# Pressure washer with HOT water? Which and how much??



## DanHawkes (Feb 28, 2011)

Hi Guys,

First question ever posted so please be gentle.

I'm quite into this detailing lark. I enjoy keeping the evo looking top. I've got a hose attached foam lance but it doesn't seem to make much foam.

I was thinking about investing in a pressure washer. But I would like to get one that produces hot water. Does such a miracle item exist and if so which one to get and how much will it cost me for one that will last.

Any help appreciated.


----------



## alan_mcc (Oct 28, 2008)

It'd be easier to run hot water through it, rather than one that creates hot water. I think they are powered by diesel and so very expensive.

Most PW's will take 60 degrees celcius comfortably - any more than that and you'll start to affect waxes/sealants too I imagine. Hot foam = win!


----------



## JakeWhite (Oct 14, 2011)

Not sure about the ones that actually turn cold to hot, but I just run my hose from the hot tap which produces hot water from the Pressure Washer


----------



## diddymonster (Oct 10, 2010)

Most domestic pressure washers will not be too keen on having any sort of hot water put through the, as it turns the o rings in the pump brittle which eventually will lead to pump failure, you can buy o rings which are designed for hot water which you could change the standard ones for but it's a PITA if you don't know what your doing!! 

Machine mart sell a small electric powered hot water pressure washer under the Clarke brand but it is around £450 new off the top of my head, eBay is your best bet to be perfectly honest, 

My hot water pressure washer cost £9000 new but I got it 2 years old off eBay for £1000!!


----------



## Bero (Mar 9, 2008)

As mentioned pipe your PW up to your hot water tap. Karcher say they're good for 60deg, that should not affect o-rings or seals too badly.

The alternative is a hot PW but that's going to be >>£1000.


----------



## masammut (Jul 13, 2011)

Was thinking of doing just that- install a water heater in my garage and mix in the hot water to the inlet of the PW. My PW is a 130bar 10yo Lavor, and even that is specified to max 60deg water inlet. I'm gonna try it and see what happens. I already changed the o-rings myself on this PW and it was a doddle to do.


----------



## damjohn (May 11, 2010)

*Air in hot water*

be carefull using warm or hot water through a pressure washer, because there is air in warm or hot water and that will cause the pump cavation on the pump and damages the pump seals easy, just like running short of water on the pump.


----------



## Clark @ PB (Mar 1, 2006)

We've got a Karcher hot washer that runs on diesel or kerosene,had it a good few years now and couldn't be without it. Cost is approx £1,500 if I remember correctly.


----------



## amiller (Jan 1, 2009)

I have a Lavor Missouri which is incredible! About £1,000 new and very very good quality. 

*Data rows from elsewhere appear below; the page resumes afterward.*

-- ==== Sys2Proof/Laws/Decode.lean ====
section
/-! SUPPORT. The words of the model as numbers: an or of fields that do not overlap is a sum, and each field of a
command word is a quotient and a remainder. -/

namespace Sys2Proof.Machine

/-- A field put above the bits of a word adds to it. -/
theorem toNat_or_shiftLeft (x y : Word) (k : Nat) (hx : x.toNat < 2 ^ k) (hy : y.toNat * 2 ^ k < 2 ^ 32) :
    (x ||| (y <<< k)).toNat = x.toNat + 2 ^ k * y.toNat := by
  rw [BitVec.toNat_or, BitVec.toNat_shiftLeft, Nat.shiftLeft_eq, Nat.mod_eq_of_lt hy, Nat.or_comm,
    Nat.mul_comm y.toNat, ← Nat.two_pow_add_eq_or_of_lt hx, Nat.add_comm]

/-- The little-endian decode as a sum (R10). -/
theorem le32_toNat (b0 b1 b2 b3 : Byte) : (le32 b0 b1 b2 b3).toNat =
    b0.toNat + 2 ^ 8 * b1.toNat + 2 ^ 16 * b2.toNat + 2 ^ 24 * b3.toNat := by
  have h0 := b0.isLt
  have h1 := b1.isLt
  have h2 := b2.isLt
  have h3 := b3.isLt
  have e : ∀ b : Byte, (b.setWidth 32).toNat = b.toNat := fun b => by
    rw [BitVec.toNat_setWidth]
    have := b.isLt
    omega
  have s1 := toNat_or_shiftLeft (b0.setWidth 32) (b1.setWidth 32) 8 (by rw [e]; omega) (by rw [e]; omega)
  have s2 := toNat_or_shiftLeft (b0.setWidth 32 ||| b1.setWidth 32 <<< 8) (b2.setWidth 32) 16
    (by rw [s1, e, e]; omega) (by rw [e]; omega)
  have s3 := toNat_or_shiftLeft (b0.setWidth 32 ||| b1.setWidth 32 <<< 8 ||| b2.setWidth 32 <<< 16) (b3.setWidth 32)
    24 (by rw [s2, s1, e, e, e]; omega) (by rw [e]; omega)
  rw [le32, s3, s2, s1, e, e, e, e]

/-- The word of QR as a sum (R80, R88). -/
theorem encode_qr_toNat (a b c d : Fin 16) : (encode (.qr a b c d)).toNat =
    2 + 2 ^ 8 * a.val + 2 ^ 12 * b.val + 2 ^ 16 * c.val + 2 ^ 20 * d.val := by
  have h0 := a.isLt
  have h1 := b.isLt
  have h2 := c.isLt
  have h3 := d.isLt
  have e : ∀ i : Fin 16, (BitVec.ofNat 32 i.val).toNat = i.val := fun i => by
    rw [BitVec.toNat_ofNat]
    have := i.isLt
    omega
  have e2 : (0x00000002 : Word).toNat = 2 := rfl
  have s0 := toNat_or_shiftLeft 0x00000002 (BitVec.ofNat 32 a.val) 8 (by decide) (by rw [e]; omega)
  have s1 := toNat_or_shiftLeft _ (BitVec.ofNat 32 b.val) 12 (by rw [s0, e, e2]; omega) (by rw [e]; omega)
  have s2 := toNat_or_shiftLeft _ (BitVec.ofNat 32 c.val) 16 (by rw [s1, s0, e, e, e2]; omega) (by rw [e]; omega)
  have s3 := toNat_or_shiftLeft _ (BitVec.ofNat 32 d.val) 20 (by rw [s2, s1, s0, e, e, e, e2]; omega)
    (by rw [e]; omega)
  simp only [encode, indexBits]
  rw [s3, s2, s1, s0, e, e, e, e, e2]

/-- The opcode field as a number (R80). -/
theorem opField_toNat (w : Word) : (opField w).toNat = w.toNat % 2 ^ 8 := by simp [opField]

/-- The reserved field of format N as a number (R80). -/
theorem reservedN_toNat (w : Word) : (reservedN w).toNat = w.toNat / 2 ^ 8 := by
  have := w.isLt
  simp [reservedN, Nat.shiftRight_eq_div_pow]
  omega

/-- The reserved field of format Q as a number (R80). -/
theorem reservedQ_toNat (w : Word) : (reservedQ w).toNat = w.toNat / 2 ^ 24 := by
  have := w.isLt
  simp [reservedQ, Nat.shiftRight_eq_div_pow]
  omega

/-- An index field as a number (R81). -/
theorem indexField_val (w : Word) (lo : Nat) : (indexField w lo).val = w.toNat / 2 ^ lo % 16 := by
  simp [indexField, Nat.shiftRight_eq_div_pow]

/-- The format-N commands by their opcode (R82). -/
theorem formatNCommand_eq_none (op : BitVec 8) : formatNCommand op = none ↔ op.toNat = 2 ∨ 0x0C < op.toNat := by
  revert op
  decide

end Sys2Proof.Machine
end

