-- ==== Sys2Proof/Laws/PerInstr.lean ====
section
/-! SUPPORT. What is said of every instruction as syntax, one lemma per constructor: the word of a command selects its
own row of the opcode table and no other (30_encoding.md R83, R88). -/

namespace Sys2Proof.Laws.OpcodeRow

/-- The command's word selects its own row of the table and no other. -/
def Statement (i : Instr) : Prop := ∀ r ∈ opcodeTable, (r.selects (encode i) = true ↔ r = opcodeRow i)

/-- The word of QR without its index fields. -/
theorem qr_masked (a b c d : Fin 16) : encode (.qr a b c d) &&& 0xFF0000FF#32 = 0x00000002#32 := by
  have h8 : ∀ i : Fin 16, indexBits i 8 &&& 0xFF0000FF#32 = 0#32 := by decide
  have h12 : ∀ i : Fin 16, indexBits i 12 &&& 0xFF0000FF#32 = 0#32 := by decide
  have h16 : ∀ i : Fin 16, indexBits i 16 &&& 0xFF0000FF#32 = 0#32 := by decide
  have h20 : ∀ i : Fin 16, indexBits i 20 &&& 0xFF0000FF#32 = 0#32 := by decide
  have e : ∀ x y m : Word, (x ||| y) &&& m = (x &&& m) ||| (y &&& m) := fun x y m => by
    apply BitVec.eq_of_getLsbD_eq
    intro i _
    simp only [BitVec.getLsbD_and, BitVec.getLsbD_or, Bool.and_or_distrib_right]
  simp only [encode, e, h8, h12, h16, h20]
  decide

/-- A format-N row selects its own word alone. -/
theorem selects_full (n : String) (p w : Word) : (OpcodeRow.mk n p 0xFFFFFFFF#32).selects w = true ↔ w = p := by
  have e : w &&& 0xFFFFFFFF#32 = w := by
    rw [show (0xFFFFFFFF#32) = BitVec.allOnes 32 by decide, BitVec.and_allOnes]
  simp [OpcodeRow.selects, e]

theorem nop : Statement .nop := by unfold Statement; decide

theorem init : Statement .init := by unfold Statement; decide

theorem qr (a b c d : Fin 16) : Statement (.qr a b c d) := by
  have hm := qr_masked a b c d
  have hne : ∀ p : Word, p &&& 0xFF0000FF#32 ≠ 0x00000002#32 → encode (.qr a b c d) ≠ p := fun p hp h =>
    hp (h ▸ hm)
  intro r hr
  simp only [opcodeTable, List.map_cons, List.map_nil, opcodeRow, List.mem_cons, List.not_mem_nil, or_false] at hr
  rcases hr with rfl | rfl | rfl | rfl | rfl | rfl | rfl | rfl | rfl | rfl | rfl | rfl | rfl
  case inr.inr.inl => simp [OpcodeRow.selects, opcodeRow, hm]
  all_goals
    refine (selects_full _ _ _).trans ?_
    exact iff_of_false (hne _ (by decide)) (by simp [opcodeRow])

theorem colround : Statement .colround := by unfold Statement; decide

theorem diaground : Statement .diaground := by unfold Statement; decide

theorem dround : Statement .dround := by unfold Statement; decide

theorem snap : Statement .snap := by unfold Statement; decide

theorem feedfwd : Statement .feedfwd := by unfold Statement; decide

theorem block : Statement .block := by unfold Statement; decide

theorem xorks : Statement .xorks := by unfold Statement; decide

theorem ctrinc : Statement .ctrinc := by unfold Statement; decide

theorem step : Statement .step := by unfold Statement; decide

theorem scrub : Statement .scrub := by unfold Statement; decide

end Sys2Proof.Laws.OpcodeRow
end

Really is night and day cold water versus hot water. :thumb:


----------



## Franzpan (Mar 2, 2009)

I wouldnt run any decent powered pressure washer from a gravity fed hot tap. I doubt there would be enough flow to avoid straining the motor. 

Hot washers really are the nuts, I use a Karcher one at work, dosent use much diesel either especially when you only have it set about 40-50 degreese for washing cars. Having instant scorching water for your buckets is a luxury.


----------



## Bertie123 (Apr 24, 2009)

You could install a thermostatic mixing valve to blend hot and cold water to your outside tap.

http://www.ebay.co.uk/sch/i.html?_nkw=thermostatic+mixing+valve&_frs=1&_sop=2&_trksid=p3286.c0.m359










pic from http://en.wikipedia.org/wiki/Thermostatic_mixing_valve


----------



## Nikolas (Mar 18, 2012)

In my house soon we will install a solar boiler( if that is the word) and i think its the perfect time to install also an extension for hot water to go on the yard, so the installation is like boiler->(hot water)pipe->tap->pressure washer? There has to be some kind of a compressor in order to increase the bar pressure for the pressure washer?(Because i've heard that water overflows from boiler or something) Thank you!


----------



## Mike steele (Jul 14, 2007)

This is what I did http://www.detailingworld.co.uk/forum/showthread.php?t=256404&highlight=thermastatic+valve Works a treat!


----------



## Nikolas (Mar 18, 2012)

Thank you very much mate!


----------



## walker1967 (Sep 12, 2010)

On this site it says you can make any of these machines run hot water using a hot box?

http://www.malcleanse.co.uk/static/ELECTRIC_PRESSURE_WASHER__Guide


----------